-- ==== Sys2Proof/Word.lean ====
section
/-!
DEFINITION. The plainest types: a byte, a caller's id, a device handle. Every field of the block is an unsigned
integer and nothing is sign-extended (R11).
-/

namespace Sys2Proof

/-- A byte: 8 bits, bit 0 the least significant (R11). -/
abbrev Byte := BitVec 8

/-- A caller's id (R16, R121). Every natural number names a caller: the model holds for every `N_CALLERS` (log 10). -/
abbrev CallerId := Nat

/-- The opaque device handle of the USB collaborator (R28, R80): a name, with which nothing is computed. -/
abbrev Handle := Nat

end Sys2Proof
end

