-- ==== Sys2Proof/Syntax.lean ====
section
/-!
DEFINITION. The names an instruction is written with, and the instructions: one constructor per row of
spec/opcode_table.json, six wire variants (R46, R47) and twenty-four commands (R55).
-/

namespace Sys2Proof

/-- The six packet variants (R3, R46), in the order of their index. -/
inductive Variant where
  | v8x8
  | v8x16
  | v8x32
  | v8x64
  | v16x64
  | v32x32
deriving DecidableEq, Repr, Inhabited

/-- The packet registers a caller can name (R25, R54, R57): its own `p0`, `p1`, …, and the `req` and `resp` of its
exchange context. -/
inductive PacketReg where
  | p (n : Nat)
  | req
  | resp
deriving DecidableEq, Repr

/-- The instructions. A wire variant carries every bit of its 16 bytes: the flags byte, the target id, the address, the
data and the padding, the last three little-endian numbers (R47, R39). A command carries its issuing caller `c` and its
operands as R54 gives them: a descriptor `d` by its index, numbers of unbounded width, byte sequences of any length, a
Boolean `b` as a number (R75). -/
inductive Instr where
  | pkt8x8 (flags targetId : Byte) (address : BitVec 8) (data : BitVec 8) (padding : BitVec 88)
  | pkt8x16 (flags targetId : Byte) (address : BitVec 8) (data : BitVec 16) (padding : BitVec 80)
  | pkt8x32 (flags targetId : Byte) (address : BitVec 8) (data : BitVec 32) (padding : BitVec 64)
  | pkt8x64 (flags targetId : Byte) (address : BitVec 8) (data : BitVec 64) (padding : BitVec 32)
  | pkt16x64 (flags targetId : Byte) (address : BitVec 16) (data : BitVec 64) (padding : BitVec 24)
  | pkt32x32 (flags targetId : Byte) (address : BitVec 32) (data : BitVec 32) (padding : BitVec 40)
  | lookup (c : CallerId) (m : Nat)
  | descInfo (c : CallerId) (d : Nat)
  | construct (c : CallerId) (p : PacketReg) (d targetId flags address data : Nat)
  | encode (c : CallerId) (p : PacketReg)
  | decode (c : CallerId) (p : PacketReg) (d : Nat) (bytes : List Byte)
  | validate (c : CallerId) (p : PacketReg)
  | reuse (c : CallerId) (p : PacketReg)
  | getTarget (c : CallerId) (p : PacketReg)
  | getAddress (c : CallerId) (p : PacketReg)
  | getData (c : CallerId) (p : PacketReg)
  | isWrite (c : CallerId) (p : PacketReg)
  | isSuccess (c : CallerId) (p : PacketReg)
  | setTarget (c : CallerId) (p : PacketReg) (v : Nat)
  | setAddress (c : CallerId) (p : PacketReg) (v : Nat)
  | setData (c : CallerId) (p : PacketReg) (v : Nat)
  | setWrite (c : CallerId) (p : PacketReg) (b : Nat)
  | setSuccess (c : CallerId) (p : PacketReg) (b : Nat)
  | acquireOnce (c : CallerId) (h : Handle)
  | reestablish (c : CallerId) (h : Handle)
  | lock (c : CallerId)
  | unlock (c : CallerId)
  | transfer (c : CallerId) (bytes : List Byte)
  | exchange (c : CallerId) (bytes : List Byte)
  | sendRequest (c : CallerId) (d targetId flags address data : Nat)
deriving DecidableEq, Repr

end Sys2Proof
end

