-- ==== Sys2Proof/Machine/Session.lean ====
section
/-!
DEFINITION. The endpoint session's operations (42_session.md).
-/

namespace Sys2Proof.Machine

/-- ACQUIRE_ONCE (R86): bind the endpoint once per device session. -/
def execAcquireOnce (c : CallerId) (h : Handle) (s : State) : Step := .next (acquireSession c h s)

/-- REESTABLISH (R87): restore a `Degraded` session. -/
def execReestablish (c : CallerId) (h : Handle) (s : State) : Step := .next (reestablishSession c h s)

/-- LOCK (R88): acquire exclusive access, or wait for it. -/
def execLock (c : CallerId) (s : State) : Step := .next (takeGate .lock c s)

/-- UNLOCK (R89): release exclusive access; no successor is picked (R90). -/
def execUnlock (c : CallerId) (s : State) : Step :=
  if s.session.holder = some c then .next ((s.setHolder none).succeed c .unit) else .fault .notHolder

/-- TRANSFER (R91): one transmit, then one receive, under the gate, which stays held after every outcome. -/
def execTransfer (c : CallerId) (bytes : List Byte) (s : State) : Step :=
  if s.session.holder = some c then .next (startTransfer .raw c bytes s) else .fault .notHolder

/-- EXCHANGE (R92): `LOCK`, `TRANSFER`, `UNLOCK`; on `ReentrantLock` no transfer and no unlock. -/
def execExchange (c : CallerId) (bytes : List Byte) (s : State) : Step := .next (takeGate (.exchange bytes) c s)

end Sys2Proof.Machine
end

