@[simp] theorem State.setPacket_session (s : State) (c : CallerId) (r : PacketReg) (q : Packet) : (s.setPacket c r q).session = s.session := rfl
@[simp] theorem State.setPacket_issued (s : State) (c : CallerId) (r : PacketReg) (q : Packet) : (s.setPacket c r q).issued = s.issued := rfl
@[simp] theorem State.setPacket_schedule (s : State) (c : CallerId) (r : PacketReg) (q : Packet) : (s.setPacket c r q).schedule = s.schedule := rfl
@[simp] theorem State.setPacket_transport (s : State) (c : CallerId) (r : PacketReg) (q : Packet) : (s.setPacket c r q).transport = s.transport := rfl
@[simp] theorem State.setPacket_wire (s : State) (c : CallerId) (r : PacketReg) (q : Packet) : (s.setPacket c r q).wire = s.wire := rfl

@[simp] theorem State.succeed_session (s : State) (c : CallerId) (v : Value) : (s.succeed c v).session = s.session := rfl
@[simp] theorem State.succeed_issued (s : State) (c : CallerId) (v : Value) : (s.succeed c v).issued = s.issued := rfl
@[simp] theorem State.succeed_schedule (s : State) (c : CallerId) (v : Value) : (s.succeed c v).schedule = s.schedule := rfl
@[simp] theorem State.succeed_transport (s : State) (c : CallerId) (v : Value) : (s.succeed c v).transport = s.transport := rfl
@[simp] theorem State.succeed_wire (s : State) (c : CallerId) (v : Value) : (s.succeed c v).wire = s.wire := rfl

@[simp] theorem State.raise_session (s : State) (c : CallerId) (e : Error) : (s.raise c e).session = s.session := rfl
@[simp] theorem State.raise_issued (s : State) (c : CallerId) (e : Error) : (s.raise c e).issued = s.issued := rfl
@[simp] theorem State.raise_schedule (s : State) (c : CallerId) (e : Error) : (s.raise c e).schedule = s.schedule := rfl
@[simp] theorem State.raise_transport (s : State) (c : CallerId) (e : Error) : (s.raise c e).transport = s.transport := rfl
@[simp] theorem State.raise_wire (s : State) (c : CallerId) (e : Error) : (s.raise c e).wire = s.wire := rfl

@[simp] theorem State.hold_session (s : State) (c : CallerId) (h : Held) : (s.hold c h).session = s.session := rfl
@[simp] theorem State.hold_issued (s : State) (c : CallerId) (h : Held) : (s.hold c h).issued = s.issued := rfl
@[simp] theorem State.hold_schedule (s : State) (c : CallerId) (h : Held) : (s.hold c h).schedule = s.schedule := rfl
@[simp] theorem State.hold_transport (s : State) (c : CallerId) (h : Held) : (s.hold c h).transport = s.transport := rfl
@[simp] theorem State.hold_wire (s : State) (c : CallerId) (h : Held) : (s.hold c h).wire = s.wire := rfl

@[simp] theorem State.setHolder_session (s : State) (x : Option CallerId) : (s.setHolder x).session = { s.session with holder := x } := rfl
@[simp] theorem State.setHolder_callers (s : State) (x : Option CallerId) : (s.setHolder x).callers = s.callers := rfl
@[simp] theorem State.setHolder_issued (s : State) (x : Option CallerId) : (s.setHolder x).issued = s.issued := rfl
@[simp] theorem State.setHolder_schedule (s : State) (x : Option CallerId) : (s.setHolder x).schedule = s.schedule := rfl
@[simp] theorem State.setHolder_transport (s : State) (x : Option CallerId) : (s.setHolder x).transport = s.transport := rfl
@[simp] theorem State.setHolder_wire (s : State) (x : Option CallerId) : (s.setHolder x).wire = s.wire := rfl
@[simp] theorem State.setHolder_caller (s : State) (x : Option CallerId) (c' : CallerId) :
    (s.setHolder x).caller c' = s.caller c' := rfl

@[simp] theorem State.degrade_session (s : State) : (s.degrade).session = { s.session with state := .degraded } := rfl
@[simp] theorem State.degrade_callers (s : State) : (s.degrade).callers = s.callers := rfl
@[simp] theorem State.degrade_issued (s : State) : (s.degrade).issued = s.issued := rfl
@[simp] theorem State.degrade_schedule (s : State) : (s.degrade).schedule = s.schedule := rfl
@[simp] theorem State.degrade_transport (s : State) : (s.degrade).transport = s.transport := rfl
@[simp] theorem State.degrade_wire (s : State) : (s.degrade).wire = s.wire := rfl
@[simp] theorem State.degrade_caller (s : State) (c' : CallerId) :
    (s.degrade).caller c' = s.caller c' := rfl

@[simp] theorem State.unbind_session (s : State) : (s.unbind).session = { s.session with handle := none } := rfl
@[simp] theorem State.unbind_callers (s : State) : (s.unbind).callers = s.callers := rfl
@[simp] theorem State.unbind_issued (s : State) : (s.unbind).issued = s.issued := rfl
@[simp] theorem State.unbind_schedule (s : State) : (s.unbind).schedule = s.schedule := rfl
@[simp] theorem State.unbind_transport (s : State) : (s.unbind).transport = s.transport := rfl
@[simp] theorem State.unbind_wire (s : State) : (s.unbind).wire = s.wire := rfl
@[simp] theorem State.unbind_caller (s : State) (c' : CallerId) :
    (s.unbind).caller c' = s.caller c' := rfl

@[simp] theorem State.bind_session (s : State) (h : Handle) : (s.bind h).session = { s.session with handle := some h, claims := s.session.claims + 1, state := .ready } := rfl
@[simp] theorem State.bind_callers (s : State) (h : Handle) : (s.bind h).callers = s.callers := rfl
@[simp] theorem State.bind_issued (s : State) (h : Handle) : (s.bind h).issued = s.issued := rfl
@[simp] theorem State.bind_schedule (s : State) (h : Handle) : (s.bind h).schedule = s.schedule := rfl
@[simp] theorem State.bind_transport (s : State) (h : Handle) : (s.bind h).transport = s.transport := rfl
@[simp] theorem State.bind_wire (s : State) (h : Handle) : (s.bind h).wire = s.wire := rfl
@[simp] theorem State.bind_caller (s : State) (h : Handle) (c' : CallerId) :
    (s.bind h).caller c' = s.caller c' := rfl

@[simp] theorem State.record_session (s : State) (e : WireEvent) : (s.record e).session = s.session := rfl
@[simp] theorem State.record_callers (s : State) (e : WireEvent) : (s.record e).callers = s.callers := rfl
@[simp] theorem State.record_issued (s : State) (e : WireEvent) : (s.record e).issued = s.issued := rfl
@[simp] theorem State.record_schedule (s : State) (e : WireEvent) : (s.record e).schedule = s.schedule := rfl
@[simp] theorem State.record_transport (s : State) (e : WireEvent) : (s.record e).transport = s.transport := rfl
@[simp] theorem State.record_wire (s : State) (e : WireEvent) : (s.record e).wire = s.wire ++ [e] := rfl
@[simp] theorem State.record_caller (s : State) (e : WireEvent) (c' : CallerId) :
    (s.record e).caller c' = s.caller c' := rfl

/-- A caller is the same in every state that has the same callers. -/
@[simp] theorem State.caller_mk (s : State) (ses : Session) (i : List Command) (sch : List Agent) (tr : Transport)
    (w : List WireEvent) (c : CallerId) : State.caller ⟨ses, s.callers, i, sch, tr, w⟩ c = s.caller c := rfl

@[simp] theorem State.packet_mk (s : State) (ses : Session) (i : List Command) (sch : List Agent) (tr : Transport)
    (w : List WireEvent) (c : CallerId) (r : PacketReg) :
    State.packet ⟨ses, s.callers, i, sch, tr, w⟩ c r = s.packet c r := rfl

@[simp] theorem State.caller_setPacket_self (s : State) (c : CallerId) (r : PacketReg) (q : Packet) :
    (s.setPacket c r q).caller c = (s.caller c).setPacket r q := by
  simp [State.setPacket]

@[simp] theorem State.caller_succeed_self (s : State) (c : CallerId) (v : Value) :
    (s.succeed c v).caller c = (s.caller c).finish (.ok v) := by
  simp [State.succeed]

@[simp] theorem State.caller_raise_self (s : State) (c : CallerId) (e : Error) :
    (s.raise c e).caller c = (s.caller c).finish (.err e) := by
  simp [State.raise]

@[simp] theorem State.caller_hold_self (s : State) (c : CallerId) (h : Held) :
    (s.hold c h).caller c = (s.caller c).hold h := by
  simp [State.hold]

/-- A result is delivered with its code (R106, R108). -/
@[simp] theorem Caller.finish_delivered (k : Caller) (x : Result Value) : (k.finish x).delivered = some (x.code, x) := rfl
@[simp] theorem Caller.hold_delivered (k : Caller) (h : Held) : (k.hold h).delivered = none := rfl
@[simp] theorem Result.code_ok {α : Type} (v : α) : (Result.ok v).code = 0 := rfl
@[simp] theorem Result.code_err {α : Type} (e : Error) : (Result.err e : Result α).code = e.code := rfl

/-- An error is delivered to its caller with its code (R108). -/
theorem State.raise_delivered (s : State) (c : CallerId) (e : Error) :
    ((s.raise c e).caller c).delivered = some (e.code, .err e) := by
  simp

/-- A packet register after a write: the packet written, every other register as before. -/
theorem State.packet_setPacket (s : State) (c : CallerId) (r : PacketReg) (q : Packet) (c' : CallerId) (r' : PacketReg) :
    (s.setPacket c r q).packet c' r' = if c' = c ∧ r' = r then q else s.packet c' r' := by
  by_cases hc : c' = c
  · subst hc
    simp [State.packet, Caller.setPacket_packet]
  · simp [State.packet, State.setPacket, State.caller_mapCaller, hc]

@[simp] theorem State.packet_succeed (s : State) (c : CallerId) (v : Value) (c' : CallerId) (r : PacketReg) :
    (s.succeed c v).packet c' r = s.packet c' r := by
  by_cases hc : c' = c
  · subst hc
    simp [State.packet]
  · simp [State.packet, State.succeed, State.caller_mapCaller, hc]

@[simp] theorem State.packet_raise (s : State) (c : CallerId) (e : Error) (c' : CallerId) (r : PacketReg) :
    (s.raise c e).packet c' r = s.packet c' r := by
  by_cases hc : c' = c
  · subst hc
    simp [State.packet]
  · simp [State.packet, State.raise, State.caller_mapCaller, hc]

@[simp] theorem State.packet_hold (s : State) (c : CallerId) (h : Held) (c' : CallerId) (r : PacketReg) :
    (s.hold c h).packet c' r = s.packet c' r := by
  by_cases hc : c' = c
  · subst hc
    simp [State.packet]
  · simp [State.packet, State.hold, State.caller_mapCaller, hc]

end Sys2Proof.Machine
end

> **What the exercise asks**
Go through the listing above and write out exactly the lines starting with the one holding "setAddress (c : CallerId)" and running through the one holding "setSuccess (c : CallerId)", ends included, and no others.

> **Task result**
  | setAddress (c : CallerId) (p : PacketReg) (v : Nat)
  | setData (c : CallerId) (p : PacketReg) (v : Nat)
  | setWrite (c : CallerId) (p : PacketReg) (b : Nat)
  | setSuccess (c : CallerId) (p : PacketReg) (b : Nat)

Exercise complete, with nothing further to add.